The emotion of anger is neither good nor bad. It’s perfectly healthy and normal to feel angry when you’ve been mistreated or wronged. The feeling isn’t the problem—it’s what you do with it that makes a difference. Anger becomes a problem when it harms you or others.
If you have a hot temper, you may feel like it’s out of your hands and there’s little you can do to tame the beast. But you have more control over your anger than you think. You can learn to express your emotions without hurting others—and when you do, you’ll not only feel better, you’ll also be more likely to get your needs met. Mastering the art of anger management takes work, but the more you practice, the easier it will get. And the payoff can be huge. Learning to control your anger and express it appropriately can help you build better relationships, achieve your goals, and lead a healthier, more satisfying life.

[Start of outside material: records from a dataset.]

-- ==== Sys2Proof/Machine/State.lean ====
section
/-! DEFINITION. The state of the machine, the reasons a step can stop, and the state after reset. Fields follow 10_state; see INVENTORY.md. -/

namespace Sys2Proof.Machine

/-- The machine. Each part has one owner (10_state R44): the processor owns `ram`, the picture unit `ppu`, the mapper `cart`. -/
structure State where
  /-- accumulator (R20) -/
  a : Byte
  /-- index register X (R20) -/
  x : Byte
  /-- index register Y (R20) -/
  y : Byte
  /-- stack pointer (R22) -/
  sp : Byte
  /-- program counter (R21) -/
  pc : Addr
  /-- the seven status flags (R23) -/
  flags : Flags
  /-- the NMI latch (R30) -/
  nmiPending : Bool
  /-- the cumulative cycle counter (R31) -/
  cycles : Nat
  /-- the halted mark: the program counter and opcode of a fatal decode error (R32) -/
  halted : Option (Addr × Byte)
  /-- processor RAM, 2048 bytes (R33) -/
  ram : Memory
  /-- the picture unit (R35 to R39) -/
  ppu : Ppu
  /-- the cartridge and its mapper (R40, R41) -/
  cart : Cart
  /-- the input device read at 0x4016 (R42) -/
  input1 : InputDevice
  /-- the input device read at 0x4017 (R42) -/
  input2 : InputDevice
  /-- configuration: the OPEN parameters (R43); no step changes them -/
  params : Params
  /-- the model's own: how many free values have been drawn (log 6) -/
  drawn : Nat
  /-- the model's own: the callbacks of the last round, oldest first (log 8) -/
  events : List Event
deriving DecidableEq, Repr

/-- Why a step has no next state. -/
inductive Fault where
  /-- The machine is halted: a fatal decode error at `pc` on `opcode` has ended the run (60_exceptions R310, R313: "the step relation has no successor
  from it"). Raised by `step` alone, in every state whose `halted` is set. Safe: the hardware stands still there. -/
  | halted (pc : Addr) (opcode : Byte)
deriving DecidableEq, Repr

/-- Why the model gives an instruction no meaning. -/
inductive Refusal where
  /-- The instruction of this mnemonic has no meaning in the model. Raised by no arm of `exec`: every instruction has its meaning. Safe. -/
  | notModelled (mnemonic : String)
deriving DecidableEq, Repr

/-- The flags right after power-on and `reset()`: InterruptDisable and Break set (10_state R46), the rest 0 (R47, decision D8; log 2). -/
def resetFlags : Flags := { c := false, z := false, i := true, d := false, b := true, v := false, n := false }

/-- The placeholder cartridge of `State.reset` (log 1): the spec gives no cartridge; this is the one its test vectors start from (95_test_vectors,
conventions), fixed-bank, 32 KB of program ROM all zero, and one bank of graphics RAM. -/
def resetImage : Image := { prgBanks := 2, chrBanks := 0, mapperId := 0, mirroring := .horizontal, prg := [] }

/-- That cartridge as load leaves it. -/
def resetCart : Cart := resetImage.insert .fixedBank []

/-- The machine built around a cartridge, before `reset()` runs (70 R421 (2), (3); 10_state R47 to R50). `pc`, `sp`, `i` and `b` are what `reset()`
sets next, so their values here are seen by nothing. -/
def State.built (cart : Cart) (params : Params) (ramInit : Memory) : State where
  a := 0
  x := 0
  y := 0
  sp := resetSp
  pc := 0
  flags := resetFlags
  nmiPending := false
  cycles := resetCycles
  halted := none
  ram := ramInit
  ppu := Ppu.powerOn
  cart := cart
  input1 := InputDevice.powerOn
  input2 := InputDevice.powerOn
  params := params
  drawn := 0
  events := []

/-- The machine right after power-on and `reset()` (10_state R46 to R50; 70 R420, R421), with the placeholder cartridge, the default parameters and
RAM_INIT all zero: `pc` is the cartridge's reset vector, low byte at 0xFFFC. Ops.lean's `powerOn` builds the same for any cartridge. -/
def State.reset : State :=
  { State.built resetCart defaultParams [] with
    pc := word (resetCart.cpuRead (resetVector + 1)) (resetCart.cpuRead resetVector) }

end Sys2Proof.Machine
end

- We become more angry when we are stressed and body resources are down.
- We are rarely ever angry for the reasons we think.
- We are often angry when we didn’t get what we needed as a child.
- We often become angry when we see a trait in others we can’t stand in ourselves.
- Underneath many current angers are old disappointments, traumas, and triggers.
- Sometimes we get angry because we were hurt as a child.
- We get angry when a current event brings up an old unresolved situation from the past.
- We often feel strong emotion when a situation has a similar content, words or energy that we have felt before.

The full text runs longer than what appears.